Across the lines of the records below, how many have the string "shared" in them? Answer with the number alone.

____ SOURCE MATERIAL

/-- Rows of the Logbook, the front end and the power controller. -/
def hubRegs1 : List RegSpec := [
  ⟨0x100064, 0x0, 0x0, 0x0, []⟩,
  ⟨0x100068, 0x0, 0x0, 0x0, []⟩,
  ⟨0x101000, 0x1, 0x0, 0x0, []⟩,
  ⟨0x101008, 0xFFFFF800, 0x0, 0x0, []⟩,
  ⟨0x10100C, 0xFFF, 0x0, 0x0, []⟩,
  ⟨0x101010, 0x0, 0x0, 0x0, []⟩,
  ⟨0x101014, 0xFFFF0000, 0x0, 0x0, []⟩,
  ⟨0x101018, 0xFFFF, 0x0, 0x0, []⟩,
  ⟨0x10101C, 0xFFFFF, 0x0, 0x0, []⟩,
  ⟨0x101020, 0x0, 0x0, 0x0, []⟩,
  ⟨0x101024, 0x0, 0x80000000, 0x0, []⟩,
  ⟨0x101028, 0x0, 0x7, 0x0, []⟩,
  ⟨0x101040, 0x0, 0x0, 0x0, []⟩,
  ⟨0x101044, 0x0, 0x0, 0x0, []⟩,
  ⟨0x101048, 0x0, 0x0, 0x0, []⟩,
  ⟨0x10104C, 0x0, 0x0, 0x0, []⟩,
  ⟨0x101050, 0x0, 0x0, 0x0, []⟩,
  ⟨0x101054, 0x0, 0x0, 0x0, []⟩,
  ⟨0x102000, 0x3, 0x0, 0x0, []⟩,
  ⟨0x102008, 0xFFFC0000, 0x0, 0x0, []⟩,
  ⟨0x10200C, 0xFFF, 0x0, 0x0, []⟩,
  ⟨0x102010, 0xFFFFFFFF, 0x0, 0x0, []⟩,
  ⟨0x102014, 0x0, 0x0, 0x0, []⟩,
  ⟨0x102018, 0x0, 0x0, 0x0, []⟩]

/-- Rows of the Logbook, the front end and the power controller. Bits 31:12 of FE_HOLD_BASE_HI and FE_LOCAL_BASE_HI, which R78 does not call
reserved, lie above the 44-bit physical address and are dropped on a write. (DESIGN CHOICE, log entry 70) -/
def hubRegs2 : List RegSpec := [
  ⟨0x10201C, 0x0, 0x0, 0x0, []⟩,
  ⟨0x102020, 0x0, 0x0, 0x0, []⟩,
  ⟨0x102024, 0x0, 0x0, 0x0, []⟩,
  ⟨0x102028, 0x0, 0x3, 0x0, []⟩,
  ⟨0x102040, 0x0, 0x0, 0x0, []⟩,
  ⟨0x102044, 0x0, 0x0, 0x0, []⟩,
  ⟨0x102048, 0x0, 0x0, 0x0, []⟩,
  ⟨0x10204C, 0x0, 0x0, 0x0, []⟩,
  ⟨0x200000, 0xFFFF000E, 0x0, 0x0, []⟩,
  ⟨0x200004, 0xFFFF, 0x0, 0x4E20, []⟩,
  ⟨0x200008, 0xFFFF00FF, 0x0, 0x140008, [(16, 16, 1, 65535), (0, 8, 1, 255)]⟩,
  ⟨0x20000C, 0xFFFF, 0x0, 0x1000, []⟩,
  ⟨0x200010, 0xFFFFF000, 0x0, 0x0, []⟩,
  ⟨0x200014, 0xFFF, 0x0, 0x0, []⟩,
  ⟨0x200018, 0xFFE00000, 0x0, 0x0, []⟩,
  ⟨0x20001C, 0xFFF, 0x0, 0x0, []⟩,
  ⟨0x200040, 0x0, 0x0, 0x0, []⟩,
  ⟨0x200044, 0x0, 0x0, 0x0, []⟩,
  ⟨0x200048, 0x0, 0x0, 0x0, []⟩,
  ⟨0x20004C, 0x0, 0x0, 0x0, []⟩,
  ⟨0x200050, 0x0, 0x0, 0x0, []⟩,
  ⟨0x200054, 0x0, 0x0, 0x0, []⟩,
  ⟨0x200058, 0x0, 0x0, 0x0, []⟩,
  ⟨0x20005C, 0x0, 0x0, 0x0, []⟩]

/-- Rows of the Logbook, the front end and the power controller. -/
def hubRegs3 : List RegSpec := [
  ⟨0x200060, 0x0, 0x0, 0x0, []⟩,
  ⟨0x200064, 0x0, 0x0, 0x0, []⟩,
  ⟨0x200068, 0x0, 0x0, 0x0, []⟩,
  ⟨0x20006C, 0x0, 0x0, 0x0, []⟩,
  ⟨0x200070, 0x0, 0x0, 0x0, []⟩,
  ⟨0x200074, 0x0, 0x0, 0x0, []⟩,
  ⟨0x200078, 0x0, 0x0, 0x0, []⟩,
  ⟨0x300000, 0x0, 0x0, 0x0, []⟩,
  ⟨0x300004, 0x0, 0x0, 0x0, []⟩,
  ⟨0x300008, 0x0, 0x0, 0x0, []⟩,
  ⟨0x300010, 0x0, 0x0, 0x0, []⟩,
  ⟨0x300014, 0x0, 0x0, 0x0, []⟩,
  ⟨0x300018, 0x0, 0x7, 0x0, []⟩,
  ⟨0x300100, 0x0, 0x0, 0x1, []⟩,
  ⟨0x300104, 0x8000FFFF, 0x0, 0x80005F5A, [(8, 8, 60, 105), (0, 8, 60, 100)]⟩,
  ⟨0x300108, 0x0, 0x0, 0x0, []⟩,
  ⟨0x30010C, 0x3F, 0x0, 0x0, [(0, 6, 0, 43)]⟩,
  ⟨0x300110, 0x0, 0x0, 0x0, []⟩,
  ⟨0x300114, 0x7FF, 0x0, 0x4B0, [(0, 11, 100, 1200)]⟩,
  ⟨0x300118, 0x0, 0x0, 0x0, []⟩,
  ⟨0x30011C, 0x0, 0x0, 0x10, []⟩,
  ⟨0x300120, 0x0, 0x0, 0x0, []⟩,
  ⟨0x300200, 0xFFFF, 0x0, 0x0, []⟩,
  ⟨0x300204, 0xFFFF, 0x0, 0x0, []⟩]

/-- Rows of the Logbook, the front end and the power controller. -/
def hubRegs4 : List RegSpec := [
  ⟨0x300208, 0x0, 0x0, 0x0, []⟩,
  ⟨0x30020C, 0xFFFF, 0x0, 0x0, []⟩,
  ⟨0x300210, 0xFFFF, 0x0, 0x0, []⟩,
  ⟨0x300214, 0x0, 0xFFFF, 0x0, []⟩,
  ⟨0x300218, 0x0, 0x0, 0x0, []⟩,
  ⟨0x300240, 0x3FF, 0x0, 0xA, [(0, 10, 1, 1000)]⟩,
  ⟨0x300244, 0x3FF, 0x0, 0xA, [(0, 10, 1, 1000)]⟩,
  ⟨0x300248, 0x3FF, 0x0, 0xA, [(0, 10, 1, 1000)]⟩,
  ⟨0x30024C, 0x3FF, 0x0, 0xA, [(0, 10, 1, 1000)]⟩,
  ⟨0x300250, 0x3FF, 0x0, 0xA, [(0, 10, 1, 1000)]⟩,
  ⟨0x300254, 0x3FF, 0x0, 0xA, [(0, 10, 1, 1000)]⟩,
  ⟨0x300258, 0x3FF, 0x0, 0xA, [(0, 10, 1, 1000)]⟩,
  ⟨0x30025C, 0x3FF, 0x0, 0xA, [(0, 10, 1, 1000)]⟩,
  ⟨0x300260, 0x3FF, 0x0, 0xA, [(0, 10, 1, 1000)]⟩,
  ⟨0x300264, 0x3FF, 0x0, 0xA, [(0, 10, 1, 1000)]⟩,
  ⟨0x300268, 0x3FF, 0x0, 0xA, [(0, 10, 1, 1000)]⟩,
  ⟨0x30026C, 0x3FF, 0x0, 0xA, [(0, 10, 1, 1000)]⟩,
  ⟨0x300270, 0x3FF, 0x0, 0xA, [(0, 10, 1, 1000)]⟩,
  ⟨0x300274, 0x3FF, 0x0, 0xA, [(0, 10, 1, 1000)]⟩,
  ⟨0x300278, 0x3FF, 0x0, 0xA, [(0, 10, 1, 1000)]⟩,
  ⟨0x30027C, 0x3FF, 0x0, 0xA, [(0, 10, 1, 1000)]⟩]

/-- The register map of the Logbook, the front end and the power controller. -/
def hubRegs : List RegSpec := hubRegs0 ++ hubRegs1 ++ hubRegs2 ++ hubRegs3 ++ hubRegs4

/-- Rows of a core window. -/
def coreRegs0 : List RegSpec := [
  ⟨0x0, 0x4, 0x0, 0x0, []⟩,
  ⟨0x4, 0x0, 0x0, 0x10000000, []⟩,
  ⟨0x8, 0xFFF, 0x0, 0x0, []⟩,
  ⟨0xC, 0xFFFFFFFF, 0x0, 0x0, []⟩,
  ⟨0x10, 0xFFFF0000, 0x0, 0x0, []⟩,
  ⟨0x14, 0xFFFF, 0x0, 0x0, []⟩,
  ⟨0x18, 0xFFFFFFE0, 0x0, 0x0, []⟩,
  ⟨0x1C, 0xFFFF, 0x0, 0x0, []⟩,
  ⟨0x20, 0x0, 0x0, 0x0, []⟩,
  ⟨0x24, 0x0, 0x0, 0x0, []⟩,
  ⟨0x28, 0x0, 0x80000000, 0x0, []⟩,
  ⟨0x2C, 0x0, 0x0, 0x0, []⟩,
  ⟨0x30, 0x0, 0x0, 0x0, []⟩,
  ⟨0x34, 0x0, 0x0, 0x0, []⟩,
  ⟨0x38, 0x0, 0x0, 0x0, []⟩,
  ⟨0x3C, 0x0, 0x0, 0x0, []⟩,
  ⟨0x40, 0xFFFF, 0x0, 0x7D0, [(0, 16, 1, 65535)]⟩,
  ⟨0x44, 0x0, 0x0, 0x0, []⟩,
  ⟨0x48, 0x0, 0x1, 0x0, []⟩,
  ⟨0x4C, 0x0, 0x0, 0x0, []⟩,
  ⟨0x50, 0x0, 0x0, 0x0, []⟩,
  ⟨0x54, 0x0, 0x0, 0x0, []⟩,
  ⟨0x58, 0x0, 0x0, 0x0, []⟩,
  ⟨0x10000, 0x0, 0x0, 0x0, []⟩]

/-- Rows of a core window. -/
def coreRegs1 : List RegSpec := [
  ⟨0x10004, 0x0, 0x0, 0x0, []⟩,
  ⟨0x10008, 0x0, 0x0, 0x0, []⟩,
  ⟨0x1000C, 0x0, 0x0, 0x0, []⟩,
  ⟨0x10010, 0x0, 0x1, 0x0, []⟩,
  ⟨0x10018, 0x0, 0x0, 0x0, []⟩,
  ⟨0x20000, 0x0, 0x0, 0x0, []⟩,
  ⟨0x20004, 0x0, 0x0, 0x0, []⟩,
  ⟨0x20008, 0x0, 0x0, 0x0, []⟩,
  ⟨0x2000C, 0x0, 0x1, 0x0, []⟩,
  ⟨0x20010, 0x0, 0x0, 0x0, []⟩,
  ⟨0x30000, 0x0, 0x0, 0x0, []⟩,
  ⟨0x30004, 0x1F1F1F, 0x0, 0xA0402, []⟩,
  ⟨0x30008, 0x7F, 0x0, 0x10, [(0, 7, 1, 64)]⟩,
  ⟨0x3000C, 0x3, 0x0, 0x0, [(0, 2, 0, 2)]⟩,
  ⟨0x30010, 0x1F0F, 0x0, 0x0, []⟩,
  ⟨0x30014, 0x0, 0x0, 0x0, []⟩,
  ⟨0x30018, 0x0, 0x0, 0x0, []⟩,
  ⟨0x3001C, 0x0, 0x1, 0x0, []⟩,
  ⟨0x40000, 0x0, 0x0, 0x0, []⟩,
  ⟨0x40004, 0x9F9F0000, 0x0, 0x0, []⟩,
  ⟨0x40008, 0x0, 0x0, 0x0, []⟩,
  ⟨0x4000C, 0xFFF, 0x0, 0x0, []⟩,
  ⟨0x40010, 0x0, 0x0, 0x0, []⟩,
  ⟨0x40014, 0x0, 0x0, 0x0, []⟩]

/-- Rows of a core window. -/
def coreRegs2 : List RegSpec := [
  ⟨0x40018, 0x0, 0x0, 0x0, []⟩,
  ⟨0x4001C, 0x0, 0xF0000000, 0x0, []⟩,
  ⟨0x40020, 0x0, 0x0, 0x0, []⟩,
  ⟨0x40024, 0x3F, 0x0, 0x0, []⟩,
  ⟨0x50000, 0x3F, 0x0, 0x8, []⟩,
  ⟨0x50004, 0x0, 0x0, 0x0, []⟩,
  ⟨0x50008, 0xFFFFF000, 0x0, 0x0, []⟩,
  ⟨0x5000C, 0xFFFF, 0x0, 0x0, []⟩,
  ⟨0x50010, 0x0, 0x0, 0x0, []⟩,
  ⟨0x60000, 0xFFFFFFFF, 0x0, 0x1000010, [(16, 16, 1, 65535), (0, 16, 1, 65535)]⟩,
  ⟨0x60004, 0x0, 0x0, 0x0, []⟩,
  ⟨0x60008, 0xF, 0x0, 0x0, []⟩,
  ⟨0x6000C, 0x0, 0x0, 0x0, []⟩,
  ⟨0x60010, 0x0, 0x0, 0x0, []⟩,
  ⟨0x60014, 0x0, 0x1, 0x0, []⟩,
  ⟨0x70000, 0x0, 0x0, 0x0, []⟩,
  ⟨0x70004, 0x0, 0x0, 0x0, []⟩,
  ⟨0x70008, 0x0, 0x0, 0x0, []⟩,
  ⟨0x7000C, 0x0, 0x0, 0x0, []⟩,
  ⟨0x70010, 0x0, 0x0, 0x0, []⟩,
  ⟨0x70014, 0x0, 0x0, 0x0, []⟩,
  ⟨0x70018, 0x0, 0x0, 0x0, []⟩,
  ⟨0x7001C, 0x0, 0x0, 0x0, []⟩,
  ⟨0x70020, 0x0, 0x0, 0x0, []⟩]

/-- Rows of a core window. -/
def coreRegs3 : List RegSpec := [
  ⟨0x70024, 0x0, 0x0, 0x0, []⟩,
  ⟨0x70028, 0x0, 0x0, 0x0, []⟩,
  ⟨0x7002C, 0x0, 0x0, 0x0, []⟩,
  ⟨0x70030, 0x0, 0x0, 0x0, []⟩,
  ⟨0x70034, 0x0, 0x0, 0x0, []⟩,
  ⟨0x70038, 0x0, 0x0, 0x0, []⟩,
  ⟨0x7003C, 0x0, 0x0, 0x0, []⟩,
  ⟨0x70040, 0x0, 0x0, 0x0, []⟩,
  ⟨0x70044, 0x0, 0x0, 0x0, []⟩,
  ⟨0x70048, 0x0, 0x0, 0x0, []⟩,
  ⟨0x7004C, 0x0, 0x0, 0x0, []⟩,
  ⟨0x70100, 0x0, 0x0, 0x0, []⟩,
  ⟨0x70104, 0x0, 0x0, 0x0, []⟩,
  ⟨0x70108, 0x0, 0x0, 0x0, []⟩,
  ⟨0x7010C, 0x0, 0x0, 0x0, []⟩,
  ⟨0x70110, 0x0, 0x0, 0x0, []⟩,
  ⟨0x70114, 0x0, 0x0, 0x0, []⟩,
  ⟨0x70118, 0x0, 0x0, 0x0, []⟩,
  ⟨0x7011C, 0x0, 0x0, 0x0, []⟩,
  ⟨0x70120, 0x0, 0x0, 0x0, []⟩,
  ⟨0x70124, 0x0, 0x0, 0x0, []⟩,
  ⟨0x70128, 0x0, 0x0, 0x0, []⟩,
  ⟨0x70140, 0x0, 0x0, 0x0, []⟩,
  ⟨0x70144, 0x0, 0x0, 0x0, []⟩]

/-- Rows of a core window. -/
def coreRegs4 : List RegSpec := [
  ⟨0x70148, 0x0, 0x0, 0x0, []⟩,
  ⟨0x7014C, 0x0, 0x0, 0x0, []⟩,
  ⟨0x70150, 0x0, 0x0, 0x0, []⟩,
  ⟨0x70154, 0x0, 0x0, 0x0, []⟩,
  ⟨0x70158, 0x0, 0x0, 0x0, []⟩,
  ⟨0x7015C, 0x0, 0x0, 0x0, []⟩,
  ⟨0x70160, 0x0, 0x0, 0x0, []⟩,
  ⟨0x70164, 0x0, 0x0, 0x0, []⟩,
  ⟨0x70180, 0x0, 0x0, 0x0, []⟩,
  ⟨0x70184, 0x0, 0x0, 0x0, []⟩,
  ⟨0x70188, 0x0, 0x0, 0x0, []⟩,
  ⟨0x7018C, 0x0, 0x0, 0x0, []⟩,
  ⟨0x70190, 0x0, 0x0, 0x0, []⟩,
  ⟨0x701A0, 0x0, 0x0, 0x0, []⟩,
  ⟨0x701A4, 0x0, 0x0, 0x0, []⟩,
  ⟨0x701A8, 0x0, 0x0, 0x0, []⟩,
  ⟨0x701AC, 0x0, 0x0, 0x0, []⟩,
  ⟨0x701B0, 0x0, 0x0, 0x0, []⟩,
  ⟨0x701B4, 0x0, 0x0, 0x0, []⟩,
  ⟨0x701B8, 0x0, 0x0, 0x0, []⟩,
  ⟨0x701BC, 0x0, 0x0, 0x0, []⟩,
  ⟨0x701C0, 0x0, 0x0, 0x0, []⟩,
  ⟨0x701C4, 0x0, 0x0, 0x0, []⟩,
  ⟨0x701C8, 0x0, 0x0, 0x0, []⟩]

/-- Rows of a core window. -/
def coreRegs5 : List RegSpec := [
  ⟨0x701CC, 0x0, 0x0, 0x0, []⟩,
  ⟨0x701D0, 0x0, 0x0, 0x0, []⟩,
  ⟨0x701D4, 0x0, 0x0, 0x0, []⟩,
  ⟨0x701D8, 0x0, 0x0, 0x0, []⟩,
  ⟨0x701DC, 0x0, 0x0, 0x0, []⟩,
  ⟨0x701E0, 0x0, 0x0, 0x0, []⟩,
  ⟨0x701E4, 0x0, 0x0, 0x0, []⟩,
  ⟨0x701E8, 0x0, 0x0, 0x0, []⟩,
  ⟨0x70200, 0x0, 0x0, 0x0, []⟩,
  ⟨0x70204, 0x0, 0x0, 0x0, []⟩,
  ⟨0x70208, 0x0, 0x0, 0x0, []⟩,
  ⟨0x7020C, 0x0, 0x0, 0x0, []⟩,
  ⟨0x70210, 0x0, 0x0, 0x0, []⟩,
  ⟨0x70214, 0x0, 0x0, 0x0, []⟩,
  ⟨0x70218, 0x0, 0x0, 0x0, []⟩,
  ⟨0x7021C, 0x0, 0x0, 0x0, []⟩,
  ⟨0x70220, 0x0, 0x0, 0x0, []⟩,
  ⟨0x70224, 0x0, 0x0, 0x0, []⟩,
  ⟨0x70240, 0x0, 0x0, 0x0, []⟩,
  ⟨0x70244, 0x0, 0x0, 0x0, []⟩,
  ⟨0x70248, 0x0, 0x0, 0x0, []⟩,
  ⟨0x7024C, 0x0, 0x0, 0x0, []⟩,
  ⟨0x70250, 0x0, 0x0, 0x0, []⟩,
  ⟨0x70254, 0x0, 0x0, 0x0, []⟩]

/-- Rows of a core window. -/
def coreRegs6 : List RegSpec := [
  ⟨0x70258, 0x0, 0x0, 0x0, []⟩,
  ⟨0x7025C, 0x0, 0x0, 0x0, []⟩,
  ⟨0x70260, 0x0, 0x0, 0x0, []⟩,
  ⟨0x70280, 0x0, 0x0, 0x0, []⟩,
  ⟨0x70284, 0x0, 0x0, 0x0, []⟩,
  ⟨0x70288, 0x0, 0x0, 0x0, []⟩,
  ⟨0x702A0, 0x0, 0x0, 0x0, []⟩,
  ⟨0x702A4, 0x0, 0x0, 0x0, []⟩]

/-- The register map of a core window. -/
def coreRegs : List RegSpec := coreRegs0 ++ coreRegs1 ++ coreRegs2 ++ coreRegs3 ++ coreRegs4 ++ coreRegs5 ++ coreRegs6

/-- Rows of a Rhumb port, and the shared set at 0x800. -/
def rhbRegs0 : List RegSpec := [
  ⟨0x0, 0x0, 0x0, 0x0, []⟩,
  ⟨0x4, 0x1, 0x0, 0x0, []⟩,
  ⟨0x8, 0xFFFFFFFF, 0x0, 0x0, []⟩,
  ⟨0xC, 0x0, 0x7, 0x0, []⟩,
  ⟨0x10, 0x0, 0x0, 0x0, []⟩,
  ⟨0x14, 0x0, 0x0, 0x0, []⟩,
  ⟨0x40, 0x0, 0x0, 0x0, []⟩,
  ⟨0x44, 0x0, 0x0, 0x0, []⟩,
  ⟨0x48, 0x0, 0x0, 0x0, []⟩,
  ⟨0x4C, 0x0, 0x0, 0x0, []⟩,
  ⟨0x50, 0x0, 0x0, 0x0, []⟩,
  ⟨0x54, 0x0, 0x0, 0x0, []⟩,
  ⟨0x800, 0x800FFFFF, 0x0, 0x0, []⟩,
  ⟨0x804, 0x800003FF, 0x0, 0x0, []⟩,
  ⟨0x808, 0xC000000F, 0x0, 0x0, []⟩,
  ⟨0x80C, 0xF0FFFFFF, 0x0, 0x80100032, [(28, 4, 1, 15), (16, 8, 1, 255), (0, 16, 1, 65535)]⟩,
  ⟨0x810, 0xFFF00000, 0x0, 0x0, []⟩,
  ⟨0x814, 0xFFF, 0x0, 0x0, []⟩,
  ⟨0x818, 0x0, 0x0, 0x0, []⟩,
  ⟨0x820, 0x0, 0x0, 0x0, []⟩,
  ⟨0x824, 0x0, 0x0, 0x0, []⟩,
  ⟨0x828, 0x0, 0x0, 0x0, []⟩,
  ⟨0x82C, 0x0, 0x0, 0x0, []⟩,
  ⟨0x830, 0x0, 0x0, 0x0, []⟩]

/-- Rows of a Rhumb port, and the shared set at 0x800. -/
def rhbRegs1 : List RegSpec := [
  ⟨0x834, 0x0, 0x0, 0x0, []⟩,
  ⟨0x838, 0x0, 0x0, 0x0, []⟩,
  ⟨0x83C, 0x0, 0x0, 0x0, []⟩,
  ⟨0x840, 0x0, 0x0, 0x0, []⟩,
  ⟨0x844, 0x0, 0x0, 0x0, []⟩,
  ⟨0x848, 0x0, 0x0, 0x0, []⟩,
  ⟨0x84C, 0x0, 0x0, 0x0, []⟩,
  ⟨0x850, 0x0, 0x0, 0x0, []⟩,
  ⟨0x854, 0x0, 0x0, 0x0, []⟩,
  ⟨0x858, 0x0, 0x0, 0x0, []⟩,
  ⟨0x85C, 0x0, 0x0, 0x0, []⟩,
  ⟨0x880, 0x0, 0x0, 0x0, []⟩,
  ⟨0x884, 0x0, 0x0, 0x0, []⟩,
  ⟨0x888, 0x0, 0x0, 0x0, []⟩,
  ⟨0x88C, 0x0, 0x0, 0x0, []⟩,
  ⟨0x890, 0x0, 0x0, 0x0, []⟩,
  ⟨0x894, 0x0, 0x0, 0x0, []⟩,
  ⟨0x898, 0x0, 0x0, 0x0, []⟩,
  ⟨0x89C, 0x0, 0x0, 0x0, []⟩]

/-- The register map of a Rhumb port, and the shared set at 0x800. -/
def rhbRegs : List RegSpec := rhbRegs0 ++ rhbRegs1

/-- Rows of a memory stack, and the shared set at 0x800. -/
def hbmRegs0 : List RegSpec := [
  ⟨0x0, 0x0, 0x0, 0x0, []⟩,
  ⟨0x4, 0x0, 0xF0000000, 0x0, []⟩,
  ⟨0x8, 0x0, 0x0, 0x0, []⟩,
  ⟨0xC, 0x0, 0x0, 0x0, []⟩,
  ⟨0x10, 0xFFFF, 0x0, 0x1804, []⟩,
  ⟨0x14, 0x3F, 0x0, 0x0, []⟩,
  ⟨0x40, 0x0, 0x0, 0x0, []⟩,
  ⟨0x44, 0x0, 0x0, 0x0, []⟩,
  ⟨0x48, 0x0, 0x0, 0x0, []⟩,
  ⟨0x4C, 0x0, 0x0, 0x0, []⟩,
  ⟨0x50, 0x0, 0x0, 0x0, []⟩,
  ⟨0x54, 0x0, 0x0, 0x0, []⟩,
  ⟨0x800, 0xFC03FFFF, 0x0, 0x0, [(29, 2, 0, 2)]⟩,
  ⟨0x804, 0xFFFFE1FF, 0x0, 0x0, []⟩,
  ⟨0x808, 0xFC03FFFF, 0x0, 0x0, [(29, 2, 0, 2)]⟩,
  ⟨0x80C, 0xFFFFE1FF, 0x0, 0x0, []⟩,
  ⟨0x810, 0xFC03FFFF, 0x0, 0x0, [(29, 2, 0, 2)]⟩,
  ⟨0x814, 0xFFFFE1FF, 0x0, 0x0, []⟩,
  ⟨0x818, 0xFC03FFFF, 0x0, 0x0, [(29, 2, 0, 2)]⟩,
  ⟨0x81C, 0xFFFFE1FF, 0x0, 0x0, []⟩,
  ⟨0x820, 0xFC03FFFF, 0x0, 0x0, [(29, 2, 0, 2)]⟩,
  ⟨0x824, 0xFFFFE1FF, 0x0, 0x0, []⟩,
  ⟨0x828, 0xFC03FFFF, 0x0, 0x0, [(29, 2, 0, 2)]⟩,
  ⟨0x82C, 0xFFFFE1FF, 0x0, 0x0, []⟩]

________

ANSWER SECTION:
4